(Saved entries)
──────────────────────────────
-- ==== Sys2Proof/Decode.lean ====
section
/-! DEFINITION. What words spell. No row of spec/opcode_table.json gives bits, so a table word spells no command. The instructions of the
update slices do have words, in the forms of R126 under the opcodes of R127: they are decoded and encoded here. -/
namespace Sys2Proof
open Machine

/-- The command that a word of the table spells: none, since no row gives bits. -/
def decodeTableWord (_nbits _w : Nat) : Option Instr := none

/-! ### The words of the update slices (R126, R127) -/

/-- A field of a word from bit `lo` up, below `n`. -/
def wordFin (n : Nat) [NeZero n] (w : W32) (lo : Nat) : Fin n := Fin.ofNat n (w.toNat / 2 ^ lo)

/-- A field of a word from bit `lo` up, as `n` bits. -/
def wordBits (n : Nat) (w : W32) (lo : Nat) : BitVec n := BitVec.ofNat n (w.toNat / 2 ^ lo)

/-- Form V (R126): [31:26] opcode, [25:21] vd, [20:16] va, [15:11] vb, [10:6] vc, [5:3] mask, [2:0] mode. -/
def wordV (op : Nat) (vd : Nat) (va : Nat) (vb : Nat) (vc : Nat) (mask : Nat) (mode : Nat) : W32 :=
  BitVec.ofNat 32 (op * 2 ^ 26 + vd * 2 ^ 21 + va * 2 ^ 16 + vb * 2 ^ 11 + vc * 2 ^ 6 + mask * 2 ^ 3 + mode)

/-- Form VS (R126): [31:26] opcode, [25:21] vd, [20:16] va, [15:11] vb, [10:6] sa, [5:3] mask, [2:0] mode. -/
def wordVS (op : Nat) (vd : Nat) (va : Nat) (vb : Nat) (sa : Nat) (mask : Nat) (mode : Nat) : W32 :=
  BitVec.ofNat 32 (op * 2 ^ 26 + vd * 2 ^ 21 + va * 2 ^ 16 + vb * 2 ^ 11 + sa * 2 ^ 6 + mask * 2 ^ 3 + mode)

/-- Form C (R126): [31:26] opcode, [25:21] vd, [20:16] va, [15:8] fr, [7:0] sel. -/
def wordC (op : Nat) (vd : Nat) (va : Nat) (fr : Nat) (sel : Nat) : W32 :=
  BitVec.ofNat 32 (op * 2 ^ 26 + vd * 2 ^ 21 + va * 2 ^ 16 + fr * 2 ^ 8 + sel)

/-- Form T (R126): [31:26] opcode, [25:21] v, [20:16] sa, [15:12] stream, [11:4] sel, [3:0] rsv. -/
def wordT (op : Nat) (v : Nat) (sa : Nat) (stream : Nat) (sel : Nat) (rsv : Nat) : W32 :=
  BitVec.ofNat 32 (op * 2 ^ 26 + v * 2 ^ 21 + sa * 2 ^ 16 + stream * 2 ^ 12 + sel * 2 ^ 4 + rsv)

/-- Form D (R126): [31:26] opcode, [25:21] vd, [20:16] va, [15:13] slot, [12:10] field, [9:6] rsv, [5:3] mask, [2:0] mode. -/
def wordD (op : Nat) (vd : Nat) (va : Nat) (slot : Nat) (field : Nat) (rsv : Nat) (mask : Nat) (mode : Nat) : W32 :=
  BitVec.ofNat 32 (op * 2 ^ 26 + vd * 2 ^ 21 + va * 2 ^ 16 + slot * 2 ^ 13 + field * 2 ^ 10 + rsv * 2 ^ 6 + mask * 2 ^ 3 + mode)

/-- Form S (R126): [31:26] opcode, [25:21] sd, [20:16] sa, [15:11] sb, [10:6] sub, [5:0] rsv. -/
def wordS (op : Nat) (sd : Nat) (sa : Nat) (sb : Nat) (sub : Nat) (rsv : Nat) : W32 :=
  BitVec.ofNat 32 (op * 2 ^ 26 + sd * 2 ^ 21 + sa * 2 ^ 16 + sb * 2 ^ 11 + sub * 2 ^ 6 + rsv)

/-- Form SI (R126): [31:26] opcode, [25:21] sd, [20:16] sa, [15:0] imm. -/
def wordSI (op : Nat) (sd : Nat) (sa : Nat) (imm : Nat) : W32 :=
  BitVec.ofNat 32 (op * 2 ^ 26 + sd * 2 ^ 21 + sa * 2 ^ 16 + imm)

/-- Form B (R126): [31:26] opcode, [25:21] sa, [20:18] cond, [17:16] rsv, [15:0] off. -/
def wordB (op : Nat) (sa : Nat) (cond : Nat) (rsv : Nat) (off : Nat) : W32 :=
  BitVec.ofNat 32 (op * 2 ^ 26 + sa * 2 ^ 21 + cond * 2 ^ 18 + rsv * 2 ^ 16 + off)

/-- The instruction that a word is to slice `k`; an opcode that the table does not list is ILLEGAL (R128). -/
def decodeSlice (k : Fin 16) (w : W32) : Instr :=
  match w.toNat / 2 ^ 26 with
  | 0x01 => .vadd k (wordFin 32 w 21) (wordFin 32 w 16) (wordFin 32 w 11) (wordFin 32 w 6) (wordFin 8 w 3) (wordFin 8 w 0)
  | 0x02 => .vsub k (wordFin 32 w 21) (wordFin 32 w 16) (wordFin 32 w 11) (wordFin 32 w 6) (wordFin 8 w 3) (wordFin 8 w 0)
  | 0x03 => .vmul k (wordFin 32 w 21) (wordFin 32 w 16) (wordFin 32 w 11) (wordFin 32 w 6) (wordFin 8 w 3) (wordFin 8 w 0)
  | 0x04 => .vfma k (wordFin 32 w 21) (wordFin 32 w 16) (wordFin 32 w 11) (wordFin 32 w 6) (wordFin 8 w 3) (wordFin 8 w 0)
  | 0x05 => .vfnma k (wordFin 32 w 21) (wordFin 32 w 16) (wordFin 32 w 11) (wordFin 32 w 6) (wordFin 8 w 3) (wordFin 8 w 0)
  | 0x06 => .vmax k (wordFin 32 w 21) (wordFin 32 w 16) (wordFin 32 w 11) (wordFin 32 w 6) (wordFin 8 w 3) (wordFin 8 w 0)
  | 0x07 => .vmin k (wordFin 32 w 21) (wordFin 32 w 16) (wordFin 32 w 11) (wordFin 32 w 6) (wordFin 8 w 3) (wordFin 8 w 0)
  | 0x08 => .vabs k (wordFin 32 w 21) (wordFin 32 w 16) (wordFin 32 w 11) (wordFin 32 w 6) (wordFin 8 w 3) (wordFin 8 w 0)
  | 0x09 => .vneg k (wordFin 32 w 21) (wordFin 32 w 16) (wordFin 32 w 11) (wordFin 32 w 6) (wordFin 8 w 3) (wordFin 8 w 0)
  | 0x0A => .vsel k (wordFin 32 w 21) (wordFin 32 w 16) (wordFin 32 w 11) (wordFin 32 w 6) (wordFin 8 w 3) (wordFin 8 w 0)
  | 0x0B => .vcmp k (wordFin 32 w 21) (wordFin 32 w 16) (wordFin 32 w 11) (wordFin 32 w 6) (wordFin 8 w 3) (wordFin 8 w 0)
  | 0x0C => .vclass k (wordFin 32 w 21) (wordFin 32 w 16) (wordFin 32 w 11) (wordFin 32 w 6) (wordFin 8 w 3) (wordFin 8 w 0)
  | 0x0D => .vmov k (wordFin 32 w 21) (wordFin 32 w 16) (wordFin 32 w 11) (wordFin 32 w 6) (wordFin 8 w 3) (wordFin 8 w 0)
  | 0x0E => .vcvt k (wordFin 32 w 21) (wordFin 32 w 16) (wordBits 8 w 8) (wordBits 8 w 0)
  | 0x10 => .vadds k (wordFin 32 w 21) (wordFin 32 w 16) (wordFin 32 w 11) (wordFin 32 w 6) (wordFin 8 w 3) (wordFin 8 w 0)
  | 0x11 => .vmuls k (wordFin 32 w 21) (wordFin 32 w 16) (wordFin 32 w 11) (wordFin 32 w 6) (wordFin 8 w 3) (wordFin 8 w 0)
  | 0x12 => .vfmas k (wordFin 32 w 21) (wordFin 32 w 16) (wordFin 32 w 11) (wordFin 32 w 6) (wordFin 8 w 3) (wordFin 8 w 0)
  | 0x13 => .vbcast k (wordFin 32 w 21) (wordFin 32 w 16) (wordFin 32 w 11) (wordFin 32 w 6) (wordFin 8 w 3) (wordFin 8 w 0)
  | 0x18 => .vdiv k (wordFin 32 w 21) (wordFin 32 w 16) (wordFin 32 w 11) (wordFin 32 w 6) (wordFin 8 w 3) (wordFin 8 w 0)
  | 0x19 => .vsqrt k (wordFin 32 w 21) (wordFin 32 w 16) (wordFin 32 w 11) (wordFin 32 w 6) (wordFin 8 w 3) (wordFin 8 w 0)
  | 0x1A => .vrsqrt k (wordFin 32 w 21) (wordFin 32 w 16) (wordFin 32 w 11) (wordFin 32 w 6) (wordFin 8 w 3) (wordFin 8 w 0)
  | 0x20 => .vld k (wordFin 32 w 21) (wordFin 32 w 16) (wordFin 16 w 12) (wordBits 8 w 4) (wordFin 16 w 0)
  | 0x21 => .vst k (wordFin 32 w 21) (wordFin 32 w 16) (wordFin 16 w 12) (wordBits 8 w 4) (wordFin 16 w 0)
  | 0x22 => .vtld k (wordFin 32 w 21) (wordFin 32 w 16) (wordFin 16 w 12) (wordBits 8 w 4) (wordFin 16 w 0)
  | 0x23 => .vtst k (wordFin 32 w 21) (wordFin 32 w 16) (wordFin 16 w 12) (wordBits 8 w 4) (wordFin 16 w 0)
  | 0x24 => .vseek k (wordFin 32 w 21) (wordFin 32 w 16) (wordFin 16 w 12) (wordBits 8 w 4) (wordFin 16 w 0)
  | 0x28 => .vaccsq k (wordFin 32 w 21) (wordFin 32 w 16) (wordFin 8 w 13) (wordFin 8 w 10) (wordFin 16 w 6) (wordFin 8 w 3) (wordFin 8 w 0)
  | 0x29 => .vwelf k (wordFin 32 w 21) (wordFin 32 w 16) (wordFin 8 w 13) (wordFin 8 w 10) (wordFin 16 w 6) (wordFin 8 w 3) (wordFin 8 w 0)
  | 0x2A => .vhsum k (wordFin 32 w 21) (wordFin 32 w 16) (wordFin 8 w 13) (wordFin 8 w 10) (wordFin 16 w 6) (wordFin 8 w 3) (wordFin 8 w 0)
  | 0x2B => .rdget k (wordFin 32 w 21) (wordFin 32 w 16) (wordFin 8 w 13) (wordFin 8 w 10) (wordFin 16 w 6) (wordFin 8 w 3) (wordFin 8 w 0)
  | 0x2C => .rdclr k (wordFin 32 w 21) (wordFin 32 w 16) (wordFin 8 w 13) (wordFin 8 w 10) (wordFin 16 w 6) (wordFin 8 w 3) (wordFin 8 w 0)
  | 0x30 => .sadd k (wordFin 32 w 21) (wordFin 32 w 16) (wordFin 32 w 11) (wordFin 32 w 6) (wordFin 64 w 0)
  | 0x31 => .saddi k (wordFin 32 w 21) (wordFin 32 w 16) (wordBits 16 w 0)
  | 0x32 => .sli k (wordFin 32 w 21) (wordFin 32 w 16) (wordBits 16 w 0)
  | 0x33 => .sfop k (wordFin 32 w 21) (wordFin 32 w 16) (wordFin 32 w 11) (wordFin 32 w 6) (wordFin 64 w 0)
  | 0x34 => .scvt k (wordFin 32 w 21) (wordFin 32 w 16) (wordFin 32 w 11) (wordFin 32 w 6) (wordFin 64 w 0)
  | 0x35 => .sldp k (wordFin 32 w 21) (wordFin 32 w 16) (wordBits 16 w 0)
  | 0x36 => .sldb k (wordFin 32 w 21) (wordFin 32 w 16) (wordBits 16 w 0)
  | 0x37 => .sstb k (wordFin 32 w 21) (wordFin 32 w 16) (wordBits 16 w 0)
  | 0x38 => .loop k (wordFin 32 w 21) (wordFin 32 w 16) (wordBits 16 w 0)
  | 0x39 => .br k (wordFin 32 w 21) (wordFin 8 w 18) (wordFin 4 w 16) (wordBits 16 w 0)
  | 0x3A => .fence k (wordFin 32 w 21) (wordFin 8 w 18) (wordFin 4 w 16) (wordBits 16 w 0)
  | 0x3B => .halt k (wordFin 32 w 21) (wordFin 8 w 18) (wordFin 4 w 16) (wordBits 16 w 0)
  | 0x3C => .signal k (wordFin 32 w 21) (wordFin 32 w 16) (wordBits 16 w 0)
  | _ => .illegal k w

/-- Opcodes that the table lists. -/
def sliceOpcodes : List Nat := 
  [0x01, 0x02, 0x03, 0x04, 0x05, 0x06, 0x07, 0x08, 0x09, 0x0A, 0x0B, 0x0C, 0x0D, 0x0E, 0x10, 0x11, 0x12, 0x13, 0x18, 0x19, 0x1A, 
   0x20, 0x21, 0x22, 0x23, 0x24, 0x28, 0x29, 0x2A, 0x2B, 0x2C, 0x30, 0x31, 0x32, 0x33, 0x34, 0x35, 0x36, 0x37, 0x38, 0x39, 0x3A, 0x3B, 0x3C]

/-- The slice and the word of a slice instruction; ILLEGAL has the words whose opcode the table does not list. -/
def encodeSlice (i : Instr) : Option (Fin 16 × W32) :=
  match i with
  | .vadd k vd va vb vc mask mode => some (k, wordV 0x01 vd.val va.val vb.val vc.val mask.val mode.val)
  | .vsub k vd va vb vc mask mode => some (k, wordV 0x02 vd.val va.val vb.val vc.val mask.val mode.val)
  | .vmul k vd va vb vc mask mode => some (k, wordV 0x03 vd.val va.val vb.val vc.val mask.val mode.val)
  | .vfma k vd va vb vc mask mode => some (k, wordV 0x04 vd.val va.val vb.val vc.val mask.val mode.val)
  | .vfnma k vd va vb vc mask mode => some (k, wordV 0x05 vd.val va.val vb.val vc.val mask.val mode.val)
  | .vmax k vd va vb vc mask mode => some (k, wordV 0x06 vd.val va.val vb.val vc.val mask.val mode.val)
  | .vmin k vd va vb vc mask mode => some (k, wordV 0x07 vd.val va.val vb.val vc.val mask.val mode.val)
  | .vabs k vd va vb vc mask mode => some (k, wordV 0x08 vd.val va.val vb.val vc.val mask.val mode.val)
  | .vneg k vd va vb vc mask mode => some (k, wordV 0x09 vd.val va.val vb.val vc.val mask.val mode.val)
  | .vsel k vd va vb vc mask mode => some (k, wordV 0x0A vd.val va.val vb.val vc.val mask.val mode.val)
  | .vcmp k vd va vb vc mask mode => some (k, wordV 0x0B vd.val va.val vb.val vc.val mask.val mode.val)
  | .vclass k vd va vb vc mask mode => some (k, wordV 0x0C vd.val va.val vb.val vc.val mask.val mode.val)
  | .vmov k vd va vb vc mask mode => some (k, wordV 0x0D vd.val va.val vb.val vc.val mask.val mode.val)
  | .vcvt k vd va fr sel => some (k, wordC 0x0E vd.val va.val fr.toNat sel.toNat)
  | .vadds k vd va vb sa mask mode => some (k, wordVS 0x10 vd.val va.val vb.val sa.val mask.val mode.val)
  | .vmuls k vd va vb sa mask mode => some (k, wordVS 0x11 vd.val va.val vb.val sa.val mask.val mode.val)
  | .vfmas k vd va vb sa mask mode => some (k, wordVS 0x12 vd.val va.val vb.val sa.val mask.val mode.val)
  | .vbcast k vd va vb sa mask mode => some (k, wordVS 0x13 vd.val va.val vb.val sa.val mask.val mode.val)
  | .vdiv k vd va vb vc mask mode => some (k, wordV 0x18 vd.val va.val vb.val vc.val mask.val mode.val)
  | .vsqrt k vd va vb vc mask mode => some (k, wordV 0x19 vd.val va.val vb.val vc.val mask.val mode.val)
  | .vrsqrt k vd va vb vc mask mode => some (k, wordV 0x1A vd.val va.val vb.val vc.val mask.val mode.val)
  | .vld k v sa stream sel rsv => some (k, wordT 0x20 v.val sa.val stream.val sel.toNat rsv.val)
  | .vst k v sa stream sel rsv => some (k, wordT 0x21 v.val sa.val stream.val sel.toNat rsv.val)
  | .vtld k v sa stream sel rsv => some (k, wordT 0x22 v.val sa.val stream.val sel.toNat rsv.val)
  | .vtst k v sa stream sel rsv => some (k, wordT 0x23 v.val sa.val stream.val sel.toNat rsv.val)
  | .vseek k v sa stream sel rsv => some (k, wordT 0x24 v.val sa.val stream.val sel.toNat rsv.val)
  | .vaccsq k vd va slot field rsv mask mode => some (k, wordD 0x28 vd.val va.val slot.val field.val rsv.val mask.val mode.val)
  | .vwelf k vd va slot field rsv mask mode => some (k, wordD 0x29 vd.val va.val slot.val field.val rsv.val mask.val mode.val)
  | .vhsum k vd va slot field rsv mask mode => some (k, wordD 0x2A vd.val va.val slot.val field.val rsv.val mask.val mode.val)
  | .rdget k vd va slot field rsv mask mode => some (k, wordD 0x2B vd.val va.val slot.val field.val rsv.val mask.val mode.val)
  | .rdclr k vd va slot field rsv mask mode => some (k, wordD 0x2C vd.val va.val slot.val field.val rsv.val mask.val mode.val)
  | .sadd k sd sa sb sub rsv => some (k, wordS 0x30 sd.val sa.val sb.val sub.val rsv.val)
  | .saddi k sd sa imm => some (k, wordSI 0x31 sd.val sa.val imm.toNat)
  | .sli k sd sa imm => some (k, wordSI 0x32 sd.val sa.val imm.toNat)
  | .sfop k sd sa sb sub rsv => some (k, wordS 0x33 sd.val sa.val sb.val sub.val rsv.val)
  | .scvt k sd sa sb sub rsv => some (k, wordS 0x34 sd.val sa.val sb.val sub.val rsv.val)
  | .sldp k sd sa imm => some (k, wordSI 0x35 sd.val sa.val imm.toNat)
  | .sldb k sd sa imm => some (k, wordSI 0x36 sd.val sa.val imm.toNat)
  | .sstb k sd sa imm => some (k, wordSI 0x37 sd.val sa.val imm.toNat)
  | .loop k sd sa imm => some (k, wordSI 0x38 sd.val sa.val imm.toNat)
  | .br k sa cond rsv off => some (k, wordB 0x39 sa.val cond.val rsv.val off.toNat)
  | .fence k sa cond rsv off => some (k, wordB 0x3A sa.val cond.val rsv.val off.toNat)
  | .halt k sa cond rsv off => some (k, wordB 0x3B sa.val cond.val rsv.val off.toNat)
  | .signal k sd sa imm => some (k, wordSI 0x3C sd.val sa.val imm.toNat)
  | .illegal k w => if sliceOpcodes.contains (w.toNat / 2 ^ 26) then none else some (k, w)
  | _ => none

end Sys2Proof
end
──────────────────────────────
* Task item
The lines above from the one containing "[15:0] imm. -/" through the one containing "(wordBits 8 w 0)" are to be set down exactly, and no others.

* Problem solution
/-- Form SI (R126): [31:26] opcode, [25:21] sd, [20:16] sa, [15:0] imm. -/
def wordSI (op : Nat) (sd : Nat) (sa : Nat) (imm : Nat) : W32 :=
  BitVec.ofNat 32 (op * 2 ^ 26 + sd * 2 ^ 21 + sa * 2 ^ 16 + imm)

/-- Form B (R126): [31:26] opcode, [25:21] sa, [20:18] cond, [17:16] rsv, [15:0] off. -/
def wordB (op : Nat) (sa : Nat) (cond : Nat) (rsv : Nat) (off : Nat) : W32 :=
  BitVec.ofNat 32 (op * 2 ^ 26 + sa * 2 ^ 21 + cond * 2 ^ 18 + rsv * 2 ^ 16 + off)

/-- The instruction that a word is to slice `k`; an opcode that the table does not list is ILLEGAL (R128). -/
def decodeSlice (k : Fin 16) (w : W32) : Instr :=
  match w.toNat / 2 ^ 26 with
  | 0x01 => .vadd k (wordFin 32 w 21) (wordFin 32 w 16) (wordFin 32 w 11) (wordFin 32 w 6) (wordFin 8 w 3) (wordFin 8 w 0)
  | 0x02 => .vsub k (wordFin 32 w 21) (wordFin 32 w 16) (wordFin 32 w 11) (wordFin 32 w 6) (wordFin 8 w 3) (wordFin 8 w 0)
  | 0x03 => .vmul k (wordFin 32 w 21) (wordFin 32 w 16) (wordFin 32 w 11) (wordFin 32 w 6) (wordFin 8 w 3) (wordFin 8 w 0)
  | 0x04 => .vfma k (wordFin 32 w 21) (wordFin 32 w 16) (wordFin 32 w 11) (wordFin 32 w 6) (wordFin 8 w 3) (wordFin 8 w 0)
  | 0x05 => .vfnma k (wordFin 32 w 21) (wordFin 32 w 16) (wordFin 32 w 11) (wordFin 32 w 6) (wordFin 8 w 3) (wordFin 8 w 0)
  | 0x06 => .vmax k (wordFin 32 w 21) (wordFin 32 w 16) (wordFin 32 w 11) (wordFin 32 w 6) (wordFin 8 w 3) (wordFin 8 w 0)
  | 0x07 => .vmin k (wordFin 32 w 21) (wordFin 32 w 16) (wordFin 32 w 11) (wordFin 32 w 6) (wordFin 8 w 3) (wordFin 8 w 0)
  | 0x08 => .vabs k (wordFin 32 w 21) (wordFin 32 w 16) (wordFin 32 w 11) (wordFin 32 w 6) (wordFin 8 w 3) (wordFin 8 w 0)
  | 0x09 => .vneg k (wordFin 32 w 21) (wordFin 32 w 16) (wordFin 32 w 11) (wordFin 32 w 6) (wordFin 8 w 3) (wordFin 8 w 0)
  | 0x0A => .vsel k (wordFin 32 w 21) (wordFin 32 w 16) (wordFin 32 w 11) (wordFin 32 w 6) (wordFin 8 w 3) (wordFin 8 w 0)
  | 0x0B => .vcmp k (wordFin 32 w 21) (wordFin 32 w 16) (wordFin 32 w 11) (wordFin 32 w 6) (wordFin 8 w 3) (wordFin 8 w 0)
  | 0x0C => .vclass k (wordFin 32 w 21) (wordFin 32 w 16) (wordFin 32 w 11) (wordFin 32 w 6) (wordFin 8 w 3) (wordFin 8 w 0)
  | 0x0D => .vmov k (wordFin 32 w 21) (wordFin 32 w 16) (wordFin 32 w 11) (wordFin 32 w 6) (wordFin 8 w 3) (wordFin 8 w 0)
  | 0x0E => .vcvt k (wordFin 32 w 21) (wordFin 32 w 16) (wordBits 8 w 8) (wordBits 8 w 0)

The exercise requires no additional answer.